# [REQUIREMENT]
For this exercise, return exactly the lines of the material below that begin at the one with "if s.cfg.variant.addrBeforeLatch then" and stop after the one with "let r := t.row".
BEGIN
-- ==== Sys2Proof/Machine/Scan.lean ====
section
/-! DEFINITION. The scan engine: START and STOP (R152, R153), the tick timer (R156-R158) and the tick (R159-R168). -/

namespace Sys2Proof.Machine

/-- START (R152): programs the tick timer and enables ticks, or fails with `BAD_FREQ`. -/
def execStart (freq : Nat) (s : State) : Host.Outcome State Fault Refusal :=
  .next (if freqValid s.cfg freq then
      succeed { s with
        tickPeriod := BitVec.ofNat 24 (period s.cfg freq), timerCnt := 0, pend := false, tie := true }
    else raiseCmdError .badFreq s)

/-- STOP (R153). -/
def execStop (s : State) : Host.Outcome State Fault Refusal :=
  .next (succeed { s with tie := false, pend := false })

/-- The timer agent's step `Expire` (R157): enabled while `TIE = 1`; an expiry while `PEND = 1` is lost (R158). -/
def timerExpire (s : State) : State := if s.tie then { s with pend := true } else s

/-- One block clock of the tick timer (R157); it does not run while `TIE = 0` (R156). -/
def timerClock (s : State) : State :=
  if s.tie then
    if s.timerCnt.toNat + 1 ≥ s.tickPeriod.toNat then { s with timerCnt := 0, pend := true }
    else { s with timerCnt := s.timerCnt + 1 }
  else s

/-- The order in which a byte's bits are shifted: bit 7 first (R63, R162). -/
def bitOrder : List Nat := [7, 6, 5, 4, 3, 2, 1, 0]

/-- The 24 events of one byte in single-lane mode (R162). -/
def shiftByte (d0 : Byte) : List LineEvent :=
  bitOrder.flatMap fun i => [.data (d0.getLsbD i), .clk true, .clk false]

/-- The 24 events of one byte position in dual-lane mode (R162). -/
def shiftBytePair (d0 d1 : Byte) : List LineEvent :=
  bitOrder.flatMap fun i => [.data2 (d0.getLsbD i) (d1.getLsbD i), .clk true, .clk false]

/-- The address of byte position b of image row r in the front bank (R162). -/
def rowByteAddr (s : State) (r b : Nat) : Nat :=
  bankBase s.cfg s.front + r * bytesPerRow (activeDims s.active) + b

/-- The events of one byte position of row group r: lane 0 carries row r, and lane 1 row `r + S` (R162). -/
def shiftPosition (s : State) (r b : Nat) : Except Fault (List LineEvent) :=
  match memRead s (rowByteAddr s r b) with
  | .error f => .error f
  | .ok d0 =>
      if s.active.lanes = 2 then
        match memRead s (rowByteAddr s (r + s.active.scan.toNat) b) with
        | .error f => .error f
        | .ok d1 => .ok (shiftBytePair d0 d1)
      else .ok (shiftByte d0)

/-- The events of the first n byte positions of row group r, left to right (R162). -/
def shiftRow (s : State) (r : Nat) : Nat → Except Fault (List LineEvent)
  | 0 => .ok []
  | n + 1 =>
      match shiftRow s r n with
      | .error f => .error f
      | .ok before =>
          match shiftPosition s r n with
          | .error f => .error f
          | .ok here => .ok (before ++ here)

/-- Step 2 (R162): one row group of the front bank goes out. -/
def tickShift (r : BitVec 7) (s : State) : Except Fault State :=
  match shiftRow s r.toNat (bytesPerRow (activeDims s.active)) with
  | .error f => .error f
  | .ok events => .ok (emitAll events s)

/-- Step 3 (R163): the `ABITS` low address lines together. -/
def addressEvent (r : BitVec 7) (s : State) : LineEvent :=
  .addr (r &&& lowLines (addressBits (activeDims s.active))) (addressBits (activeDims s.active))

/-- Step 4 (R164): `LATCH_PULSES` pulses, each high then low. -/
def latchEvents (p : Params) : List LineEvent :=
  (List.replicate p.variant.latchPulses [LineEvent.lat true, LineEvent.lat false]).flatten

/-- Steps 3 and 4 in the variant's order (R160, R203). -/
def addressAndLatch (r : BitVec 7) (s : State) : List LineEvent :=
  if s.cfg.variant.addrBeforeLatch then addressEvent r s :: latchEvents s.cfg
  else latchEvents s.cfg ++ [addressEvent r s]

/-- Step 6 (R166): `ROW <- (r + 1) mod S`. -/
def tickAdvance (r : BitVec 7) (s : State) : State :=
  { s with row := BitVec.ofNat 7 ((r.toNat + 1) % s.active.scan.toNat) }

/-- The tick (R160): it clears `PEND`, and with `INIT = 1` runs the six steps in order. -/
def runTick (s : State) : Host.Outcome State Fault Refusal :=
  let t := { s with pend := false }
  if t.init then
    let r := t.row
    match tickShift r (tickEnter t) with
    | .error f => .fault f
    | .ok u => .next (tickAdvance r (tickReturn (emitAll (addressAndLatch r u) u)))
  else .next t

/-- The scan engine's turn (R159): a tick begins when `PEND = 1` and `TIE = 1`; otherwise there is nothing to serve. -/
def serveTick (s : State) : Host.Outcome State Fault Refusal :=
  if s.pend && s.tie then runTick s else .next s

end Sys2Proof.Machine
end

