-- ==== Sys2Proof/Certificates/Slice0/Obligations.lean ====
section
/-! DEFINITION. The statements for the provers. -/

open Sys2Proof Sys2Proof.Machine

/-! ### What the statements are written with -/

namespace Sys2Proof.Statements

/-- A row of R84's table, written out here: mnemonic, match, mask. -/
abbrev MapRow := String × Word × Word

/-- R84's table. -/
def specRows : List MapRow :=
  [ ("NOP", 0x00000000#32, 0xFFFFFFFF#32), ("SETGEOM0", 0x10000000#32, 0xFE000000#32),
    ("SETGEOM1", 0x20000000#32, 0xFFFE0000#32), ("CONFIGURE", 0x30000000#32, 0xFFFFFFFF#32),
    ("SETPIXEL", 0x40000000#32, 0xF0000000#32), ("FILL", 0x50000000#32, 0xFFFFFFFE#32),
    ("SETBRIGHT", 0x60000000#32, 0xFFFFFF00#32), ("SWAP", 0x70000000#32, 0xFFFFFFFE#32),
    ("START", 0x80000000#32, 0xFFF00000#32), ("STOP", 0x90000000#32, 0xFFFFFFFF#32),
    ("GETPIXEL", 0xA0000000#32, 0xF8000000#32) ]

/-- A word fits a row: `cmd & mask = match`. -/
abbrev fits (w : Word) (r : MapRow) : Prop := w &&& r.2.2 = r.2.1

/-- A word's bits hi down to lo as a number, R12's `v[hi:lo]`. -/
abbrev bits (w : Word) (hi lo : Nat) : Nat := w.toNat / 2 ^ lo % 2 ^ (hi - lo + 1)

/-- R82's `sext_32(cmd[13:0])`, as a signed number. -/
abbrev sextX (w : Word) : Int := ((w.extractLsb' 0 14).signExtend 32).toInt

/-- R82's `sext_32(cmd[26:14])`, as a signed number. -/
abbrev sextY (w : Word) : Int := ((w.extractLsb' 14 13).signExtend 32).toInt

/-- The step that writes word w to CMD. -/
abbrev commandStep (w : Word) (s : State) : Host.Outcome State Fault Refusal := step (s.withFetchWord 32 w.toNat)

/-- The program notation `TICK` of 95_test_vectors.md, n times: an `Expire` step and then the tick it enables. -/
def ticks (n : Nat) : List Input := (List.replicate n [Input.expire, Input.tick]).flatten

/-- The inputs that are neither a bus access nor the reset input. -/
abbrev ofTheBlock (i : Input) : Prop := i = .expire ∨ i = .tick ∨ i = .clock

/-- The staged geometry passes R105's checks, written out: `W × CHAIN` a non-zero multiple of 8 and at most 8191; `S` a power of
two that the address lines reach; no more lanes than are wired; `H = lanes × S`; and the buffer fits a bank. -/
def stagedGeometryGood (s : State) : Prop :=
  s.staged.width.toNat ≠ 0 ∧ s.staged.chain.toNat ≠ 0 ∧
  s.staged.width.toNat * s.staged.chain.toNat % 8 = 0 ∧ s.staged.width.toNat * s.staged.chain.toNat ≤ 8191 ∧
  (∃ k ≤ s.cfg.variant.numAddrLines, s.staged.scan.toNat = 2 ^ k) ∧
  s.staged.lanesBit.toNat + 1 ≤ s.cfg.variant.numDataLines ∧
  s.staged.height.toNat = (s.staged.lanesBit.toNat + 1) * s.staged.scan.toNat ∧
  s.staged.width.toNat * s.staged.chain.toNat / 8 * s.staged.height.toNat ≤ s.cfg.fbCapacity

/-- A line that is driven at a level. -/
abbrev drivenAt (v : Bool) : Level := if v then .high else .low

/-- A column and a row inside the active geometry (R121). -/
abbrev insidePanel (s : State) (x y : Int) : Prop :=
  0 ≤ x ∧ x < s.active.width.toNat * s.active.chain.toNat ∧ 0 ≤ y ∧ y < s.active.height.toNat

end Sys2Proof.Statements

open Sys2Proof.Statements

/-! ### Encoding -/

/-- R90: every example of its table decodes to the command it stands for, that command encodes to the word, and CLEAR assembles
to its word. -/
def Obligations.SpecWordsDecodeAndEncode : Prop :=
  assembleOp .clear = .ok [0x50000000#32] ∧
  ∀ q ∈ ([ (.setgeom0 64 32, 0x10040040#32), (.setgeom1 1 16 2, 0x20011001#32), (.setgeom1 1 2 1, 0x20000201#32),
      (.setpixel 0 0 true, 0x48000000#32), (.setpixel (-1) 0 true, 0x48003FFF#32), (.setpixel 64 0 true, 0x48000040#32),
      (.setpixel 0 (-1) true, 0x4FFFC000#32), (.setpixel 63 31 true, 0x4807C03F#32), (.setpixel 5 1 false, 0x40004005#32),
      (.getpixel 0 0, 0xA0000000#32), (.fill true, 0x50000001#32), (.fill false, 0x50000000#32),
      (.setbright 255, 0x600000FF#32), (.swap true, 0x70000001#32), (.start 1000, 0x800003E8#32),
      (.stop, 0x90000000#32) ] : List (Instr × Word)),
    decode q.2 = .ok q.1 ∧ encode q.1 = q.2

/-- R84: for each row of the opcode map, a word decodes to that row's command exactly when `cmd & mask = match`; the rows have the
opcodes 0x0 to 0xA in order, opcodes 0xB to 0xF have none, and no match has a 1 outside its mask. -/
def Obligations.OpcodeMapIsExact : Prop :=
  (∀ r ∈ specRows, ∀ w : Word, fits w r ↔ ∃ i, decode w = .ok i ∧ i.mnemonic = r.1) ∧
  (specRows.map fun r => bits r.2.1 31 28) = List.range 11 ∧
  (∀ w : Word, 0xB ≤ bits w 31 28 → ∃ e, decode w = .error e) ∧
  ∀ r ∈ specRows, r.2.1 &&& ~~~ r.2.2 = 0#32

/-- R86: the decoder answers on every word, a command when a row matches and ILLEGAL when none does, and at most one row
matches any word. -/
def Obligations.DecoderTotalAndUnambiguous : Prop :=
  (∀ w : Word, (∃ r ∈ specRows, fits w r ∧ ∃ i, decode w = .ok i ∧ i.mnemonic = r.1) ∨
    ((∀ r ∈ specRows, ¬ fits w r) ∧ ∃ e, decode w = .error e)) ∧
  ∀ w : Word, ∀ r ∈ specRows, ∀ q ∈ specRows, fits w r → fits w q → r = q

/-- R82, R83: the operands of a decoded word are its fields, at R82's bits, signed for X and Y, `LANES + 1` for the lanes. -/
def Obligations.FieldsAtTheirBits : Prop :=
  ∀ w : Word,
    (w &&& 0xFE000000#32 = 0x10000000#32 → decode w = .ok (.setgeom0 (bits w 12 0) (bits w 24 13))) ∧
    (w &&& 0xFFFE0000#32 = 0x20000000#32 →
      decode w = .ok (.setgeom1 (bits w 7 0) (bits w 15 8) (bits w 16 16 + 1))) ∧
    (w &&& 0xF0000000#32 = 0x40000000#32 → decode w = .ok (.setpixel (sextX w) (sextY w) (decide (bits w 27 27 = 1)))) ∧
    (w &&& 0xF8000000#32 = 0xA0000000#32 → decode w = .ok (.getpixel (sextX w) (sextY w))) ∧
    (w &&& 0xFFFFFFFE#32 = 0x50000000#32 → decode w = .ok (.fill (decide (bits w 0 0 = 1)))) ∧
    (w &&& 0xFFFFFFFE#32 = 0x70000000#32 → decode w = .ok (.swap (decide (bits w 0 0 = 1)))) ∧
    (w &&& 0xFFFFFF00#32 = 0x60000000#32 → decode w = .ok (.setbright (bits w 7 0))) ∧
    (w &&& 0xFFF00000#32 = 0x80000000#32 → decode w = .ok (.start (bits w 19 0)))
END
# [ANSWER FOR THIS EXERCISE]
  if s.cfg.variant.addrBeforeLatch then addressEvent r s :: latchEvents s.cfg
  else latchEvents s.cfg ++ [addressEvent r s]

/-- Step 6 (R166): `ROW <- (r + 1) mod S`. -/
def tickAdvance (r : BitVec 7) (s : State) : State :=
  { s with row := BitVec.ofNat 7 ((r.toNat + 1) % s.active.scan.toNat) }

/-- The tick (R160): it clears `PEND`, and with `INIT = 1` runs the six steps in order. -/
def runTick (s : State) : Host.Outcome State Fault Refusal :=
  let t := { s with pend := false }
  if t.init then
    let r := t.row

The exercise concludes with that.